▶ _What you need to do_: For each line of the data below that holds "tasks", copy the line.

Exercise data below:

/-! ## putByte, putBytes, putWord: stores performed at their home -/

@[simp] theorem putByte_g (s : State) (sp : Space) (o : Nat) (b : Byte) : (s.putByte sp o b).g = s.g := by
  cases sp <;> rfl
@[simp] theorem putBytes_g (bs : List Byte) : ∀ (s : State) (sp : Space) (o : Nat), (s.putBytes sp o bs).g = s.g := by
  induction bs with
  | nil => intros; rfl
  | cons b bs ih => intro s sp o; rw [State.putBytes, ih]; simp
@[simp] theorem putWord_g (s : State) (sp : Space) (o n x : Nat) : (s.putWord sp o n x).g = s.g := by
  simp [State.putWord]
@[simp] theorem putByte_grps (s : State) (sp : Space) (o : Nat) (b : Byte) : (s.putByte sp o b).grps = s.grps := by
  cases sp <;> rfl
@[simp] theorem putBytes_grps (bs : List Byte) : ∀ (s : State) (sp : Space) (o : Nat), (s.putBytes sp o bs).grps = s.grps := by
  induction bs with
  | nil => intros; rfl
  | cons b bs ih => intro s sp o; rw [State.putBytes, ih]; simp
@[simp] theorem putWord_grps (s : State) (sp : Space) (o n x : Nat) : (s.putWord sp o n x).grps = s.grps := by
  simp [State.putWord]
@[simp] theorem putByte_w (s : State) (sp : Space) (o : Nat) (b : Byte) : (s.putByte sp o b).w = s.w := by
  cases sp <;> rfl
@[simp] theorem putBytes_w (bs : List Byte) : ∀ (s : State) (sp : Space) (o : Nat), (s.putBytes sp o bs).w = s.w := by
  induction bs with
  | nil => intros; rfl
  | cons b bs ih => intro s sp o; rw [State.putBytes, ih]; simp
@[simp] theorem putWord_w (s : State) (sp : Space) (o n x : Nat) : (s.putWord sp o n x).w = s.w := by
  simp [State.putWord]
@[simp] theorem putByte_wgs (s : State) (sp : Space) (o : Nat) (b : Byte) : (s.putByte sp o b).wgs = s.wgs := by
  cases sp <;> rfl
@[simp] theorem putBytes_wgs (bs : List Byte) : ∀ (s : State) (sp : Space) (o : Nat), (s.putBytes sp o bs).wgs = s.wgs := by
  induction bs with
  | nil => intros; rfl
  | cons b bs ih => intro s sp o; rw [State.putBytes, ih]; simp
@[simp] theorem putWord_wgs (s : State) (sp : Space) (o n x : Nat) : (s.putWord sp o n x).wgs = s.wgs := by
  simp [State.putWord]
@[simp] theorem putByte_cores (s : State) (sp : Space) (o : Nat) (b : Byte) : (s.putByte sp o b).cores = s.cores := by
  cases sp <;> rfl
@[simp] theorem putBytes_cores (bs : List Byte) : ∀ (s : State) (sp : Space) (o : Nat), (s.putBytes sp o bs).cores = s.cores := by
  induction bs with
  | nil => intros; rfl
  | cons b bs ih => intro s sp o; rw [State.putBytes, ih]; simp
@[simp] theorem putWord_cores (s : State) (sp : Space) (o n x : Nat) : (s.putWord sp o n x).cores = s.cores := by
  simp [State.putWord]
@[simp] theorem putByte_dies (s : State) (sp : Space) (o : Nat) (b : Byte) : (s.putByte sp o b).dies = s.dies := by
  cases sp <;> rfl
@[simp] theorem putBytes_dies (bs : List Byte) : ∀ (s : State) (sp : Space) (o : Nat), (s.putBytes sp o bs).dies = s.dies := by
  induction bs with
  | nil => intros; rfl
  | cons b bs ih => intro s sp o; rw [State.putBytes, ih]; simp
@[simp] theorem putWord_dies (s : State) (sp : Space) (o n x : Nat) : (s.putWord sp o n x).dies = s.dies := by
  simp [State.putWord]
@[simp] theorem putByte_engines (s : State) (sp : Space) (o : Nat) (b : Byte) : (s.putByte sp o b).engines = s.engines := by
  cases sp <;> rfl
@[simp] theorem putBytes_engines (bs : List Byte) : ∀ (s : State) (sp : Space) (o : Nat), (s.putBytes sp o bs).engines = s.engines := by
  induction bs with
  | nil => intros; rfl
  | cons b bs ih => intro s sp o; rw [State.putBytes, ih]; simp
@[simp] theorem putWord_engines (s : State) (sp : Space) (o n x : Nat) : (s.putWord sp o n x).engines = s.engines := by
  simp [State.putWord]
@[simp] theorem putByte_stores (s : State) (sp : Space) (o : Nat) (b : Byte) : (s.putByte sp o b).stores = s.stores := by
  cases sp <;> rfl
@[simp] theorem putBytes_stores (bs : List Byte) : ∀ (s : State) (sp : Space) (o : Nat), (s.putBytes sp o bs).stores = s.stores := by
  induction bs with
  | nil => intros; rfl
  | cons b bs ih => intro s sp o; rw [State.putBytes, ih]; simp
@[simp] theorem putWord_stores (s : State) (sp : Space) (o n x : Nat) : (s.putWord sp o n x).stores = s.stores := by
  simp [State.putWord]
@[simp] theorem putByte_fabric (s : State) (sp : Space) (o : Nat) (b : Byte) : (s.putByte sp o b).fabric = s.fabric := by
  cases sp <;> rfl
@[simp] theorem putBytes_fabric (bs : List Byte) : ∀ (s : State) (sp : Space) (o : Nat), (s.putBytes sp o bs).fabric = s.fabric := by
  induction bs with
  | nil => intros; rfl
  | cons b bs ih => intro s sp o; rw [State.putBytes, ih]; simp
@[simp] theorem putWord_fabric (s : State) (sp : Space) (o n x : Nat) : (s.putWord sp o n x).fabric = s.fabric := by
  simp [State.putWord]
@[simp] theorem putByte_tasks (s : State) (sp : Space) (o : Nat) (b : Byte) : (s.putByte sp o b).tasks = s.tasks := by
  cases sp <;> rfl
@[simp] theorem putBytes_tasks (bs : List Byte) : ∀ (s : State) (sp : Space) (o : Nat), (s.putBytes sp o bs).tasks = s.tasks := by
  induction bs with
  | nil => intros; rfl
  | cons b bs ih => intro s sp o; rw [State.putBytes, ih]; simp
@[simp] theorem putWord_tasks (s : State) (sp : Space) (o n x : Nat) : (s.putWord sp o n x).tasks = s.tasks := by
  simp [State.putWord]
@[simp] theorem putByte_streams (s : State) (sp : Space) (o : Nat) (b : Byte) : (s.putByte sp o b).streams = s.streams := by
  cases sp <;> rfl
@[simp] theorem putBytes_streams (bs : List Byte) : ∀ (s : State) (sp : Space) (o : Nat), (s.putBytes sp o bs).streams = s.streams := by
  induction bs with
  | nil => intros; rfl
  | cons b bs ih => intro s sp o; rw [State.putBytes, ih]; simp
@[simp] theorem putWord_streams (s : State) (sp : Space) (o n x : Nat) : (s.putWord sp o n x).streams = s.streams := by
  simp [State.putWord]
@[simp] theorem putByte_rings (s : State) (sp : Space) (o : Nat) (b : Byte) : (s.putByte sp o b).rings = s.rings := by
  cases sp <;> rfl
@[simp] theorem putBytes_rings (bs : List Byte) : ∀ (s : State) (sp : Space) (o : Nat), (s.putBytes sp o bs).rings = s.rings := by
  induction bs with
  | nil => intros; rfl
  | cons b bs ih => intro s sp o; rw [State.putBytes, ih]; simp
@[simp] theorem putWord_rings (s : State) (sp : Space) (o n x : Nat) : (s.putWord sp o n x).rings = s.rings := by
  simp [State.putWord]
@[simp] theorem putByte_fq (s : State) (sp : Space) (o : Nat) (b : Byte) : (s.putByte sp o b).fq = s.fq := by
  cases sp <;> rfl
@[simp] theorem putBytes_fq (bs : List Byte) : ∀ (s : State) (sp : Space) (o : Nat), (s.putBytes sp o bs).fq = s.fq := by
  induction bs with
  | nil => intros; rfl
  | cons b bs ih => intro s sp o; rw [State.putBytes, ih]; simp
@[simp] theorem putWord_fq (s : State) (sp : Space) (o n x : Nat) : (s.putWord sp o n x).fq = s.fq := by
  simp [State.putWord]
@[simp] theorem putByte_replies (s : State) (sp : Space) (o : Nat) (b : Byte) : (s.putByte sp o b).replies = s.replies := by
  cases sp <;> rfl
@[simp] theorem putBytes_replies (bs : List Byte) : ∀ (s : State) (sp : Space) (o : Nat), (s.putBytes sp o bs).replies = s.replies := by
  induction bs with
  | nil => intros; rfl
  | cons b bs ih => intro s sp o; rw [State.putBytes, ih]; simp
@[simp] theorem putWord_replies (s : State) (sp : Space) (o n x : Nat) : (s.putWord sp o n x).replies = s.replies := by
  simp [State.putWord]
@[simp] theorem putByte_clears (s : State) (sp : Space) (o : Nat) (b : Byte) : (s.putByte sp o b).clears = s.clears := by
  cases sp <;> rfl
@[simp] theorem putBytes_clears (bs : List Byte) : ∀ (s : State) (sp : Space) (o : Nat), (s.putBytes sp o bs).clears = s.clears := by
  induction bs with
  | nil => intros; rfl
  | cons b bs ih => intro s sp o; rw [State.putBytes, ih]; simp
@[simp] theorem putWord_clears (s : State) (sp : Space) (o n x : Nat) : (s.putWord sp o n x).clears = s.clears := by
  simp [State.putWord]
@[simp] theorem putByte_host (s : State) (sp : Space) (o : Nat) (b : Byte) : (s.putByte sp o b).host = s.host := by
  cases sp <;> rfl
@[simp] theorem putBytes_host (bs : List Byte) : ∀ (s : State) (sp : Space) (o : Nat), (s.putBytes sp o bs).host = s.host := by
  induction bs with
  | nil => intros; rfl
  | cons b bs ih => intro s sp o; rw [State.putBytes, ih]; simp
@[simp] theorem putWord_host (s : State) (sp : Space) (o n x : Nat) : (s.putWord sp o n x).host = s.host := by
  simp [State.putWord]
@[simp] theorem putByte_hash (s : State) (sp : Space) (o : Nat) (b : Byte) : (s.putByte sp o b).hash = s.hash := by
  cases sp <;> rfl
@[simp] theorem putByte_pkg (s : State) (sp : Space) (o : Nat) (b : Byte) : (s.putByte sp o b).pkg = s.pkg := by
  cases sp <;> rfl
@[simp] theorem putBytes_hash (bs : List Byte) : ∀ (s : State) (sp : Space) (o : Nat), (s.putBytes sp o bs).hash = s.hash := by
  induction bs with
  | nil => intros; rfl
  | cons b bs ih => intro s sp o; rw [State.putBytes, ih]; simp
@[simp] theorem putBytes_pkg (bs : List Byte) : ∀ (s : State) (sp : Space) (o : Nat), (s.putBytes sp o bs).pkg = s.pkg := by
  induction bs with
  | nil => intros; rfl
  | cons b bs ih => intro s sp o; rw [State.putBytes, ih]; simp
@[simp] theorem putWord_hash (s : State) (sp : Space) (o n x : Nat) : (s.putWord sp o n x).hash = s.hash := by
  simp [State.putWord]
@[simp] theorem putWord_pkg (s : State) (sp : Space) (o n x : Nat) : (s.putWord sp o n x).pkg = s.pkg := by
  simp [State.putWord]
@[simp] theorem putByte_vuvs (s : State) (sp : Space) (o : Nat) (b : Byte) : (s.putByte sp o b).vuvs = s.vuvs := by
  cases sp <;> rfl
@[simp] theorem putBytes_vuvs (bs : List Byte) : ∀ (s : State) (sp : Space) (o : Nat), (s.putBytes sp o bs).vuvs = s.vuvs := by
  induction bs with
  | nil => intros; rfl
  | cons b bs ih => intro s sp o; rw [State.putBytes, ih]; simp
@[simp] theorem putWord_vuvs (s : State) (sp : Space) (o n x : Nat) : (s.putWord sp o n x).vuvs = s.vuvs := by
  simp [State.putWord]
@[simp] theorem putByte_dtime (s : State) (sp : Space) (o : Nat) (b : Byte) : (s.putByte sp o b).dtime = s.dtime := by
  cases sp <;> rfl
@[simp] theorem putByte_dfrac (s : State) (sp : Space) (o : Nat) (b : Byte) : (s.putByte sp o b).dfrac = s.dfrac := by
  cases sp <;> rfl
@[simp] theorem putBytes_dtime (bs : List Byte) : ∀ (s : State) (sp : Space) (o : Nat), (s.putBytes sp o bs).dtime = s.dtime := by
  induction bs with
  | nil => intros; rfl
  | cons b bs ih => intro s sp o; rw [State.putBytes, ih]; simp
@[simp] theorem putBytes_dfrac (bs : List Byte) : ∀ (s : State) (sp : Space) (o : Nat), (s.putBytes sp o bs).dfrac = s.dfrac := by
  induction bs with
  | nil => intros; rfl
  | cons b bs ih => intro s sp o; rw [State.putBytes, ih]; simp
@[simp] theorem putWord_dtime (s : State) (sp : Space) (o n x : Nat) : (s.putWord sp o n x).dtime = s.dtime := by
  simp [State.putWord]
@[simp] theorem putWord_dfrac (s : State) (sp : Space) (o n x : Nat) : (s.putWord sp o n x).dfrac = s.dfrac := by
  simp [State.putWord]
@[simp] theorem putByte_notif (s : State) (sp : Space) (o : Nat) (b : Byte) : (s.putByte sp o b).notif = s.notif := by
  cases sp <;> rfl
@[simp] theorem putBytes_notif (bs : List Byte) : ∀ (s : State) (sp : Space) (o : Nat), (s.putBytes sp o bs).notif = s.notif := by
  induction bs with
  | nil => intros; rfl
  | cons b bs ih => intro s sp o; rw [State.putBytes, ih]; simp
@[simp] theorem putWord_notif (s : State) (sp : Space) (o n x : Nat) : (s.putWord sp o n x).notif = s.notif := by
  simp [State.putWord]
@[simp] theorem putByte_sched (s : State) (sp : Space) (o : Nat) (b : Byte) : (s.putByte sp o b).sched = s.sched := by
  cases sp <;> rfl
@[simp] theorem putBytes_sched (bs : List Byte) : ∀ (s : State) (sp : Space) (o : Nat), (s.putBytes sp o bs).sched = s.sched := by
  induction bs with
  | nil => intros; rfl
  | cons b bs ih => intro s sp o; rw [State.putBytes, ih]; simp
@[simp] theorem putWord_sched (s : State) (sp : Space) (o n x : Nat) : (s.putWord sp o n x).sched = s.sched := by
  simp [State.putWord]
@[simp] theorem putByte_free (s : State) (sp : Space) (o : Nat) (b : Byte) : (s.putByte sp o b).free = s.free := by
  cases sp <;> rfl
@[simp] theorem putBytes_free (bs : List Byte) : ∀ (s : State) (sp : Space) (o : Nat), (s.putBytes sp o bs).free = s.free := by
  induction bs with
  | nil => intros; rfl
  | cons b bs ih => intro s sp o; rw [State.putBytes, ih]; simp
@[simp] theorem putWord_free (s : State) (sp : Space) (o n x : Nat) : (s.putWord sp o n x).free = s.free := by
  simp [State.putWord]
@[simp] theorem putByte_nextId (s : State) (sp : Space) (o : Nat) (b : Byte) : (s.putByte sp o b).nextId = s.nextId := by
  cases sp <;> rfl
@[simp] theorem putBytes_nextId (bs : List Byte) : ∀ (s : State) (sp : Space) (o : Nat), (s.putBytes sp o bs).nextId = s.nextId := by
  induction bs with
  | nil => intros; rfl
  | cons b bs ih => intro s sp o; rw [State.putBytes, ih]; simp
@[simp] theorem putWord_nextId (s : State) (sp : Space) (o n x : Nat) : (s.putWord sp o n x).nextId = s.nextId := by
  simp [State.putWord]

End of Exercise data.

▶ _Response below_:
@[simp] theorem putByte_tasks (s : State) (sp : Space) (o : Nat) (b : Byte) : (s.putByte sp o b).tasks = s.tasks := by
@[simp] theorem putBytes_tasks (bs : List Byte) : ∀ (s : State) (sp : Space) (o : Nat), (s.putBytes sp o bs).tasks = s.tasks := by
@[simp] theorem putWord_tasks (s : State) (sp : Space) (o n x : Nat) : (s.putWord sp o n x).tasks = s.tasks := by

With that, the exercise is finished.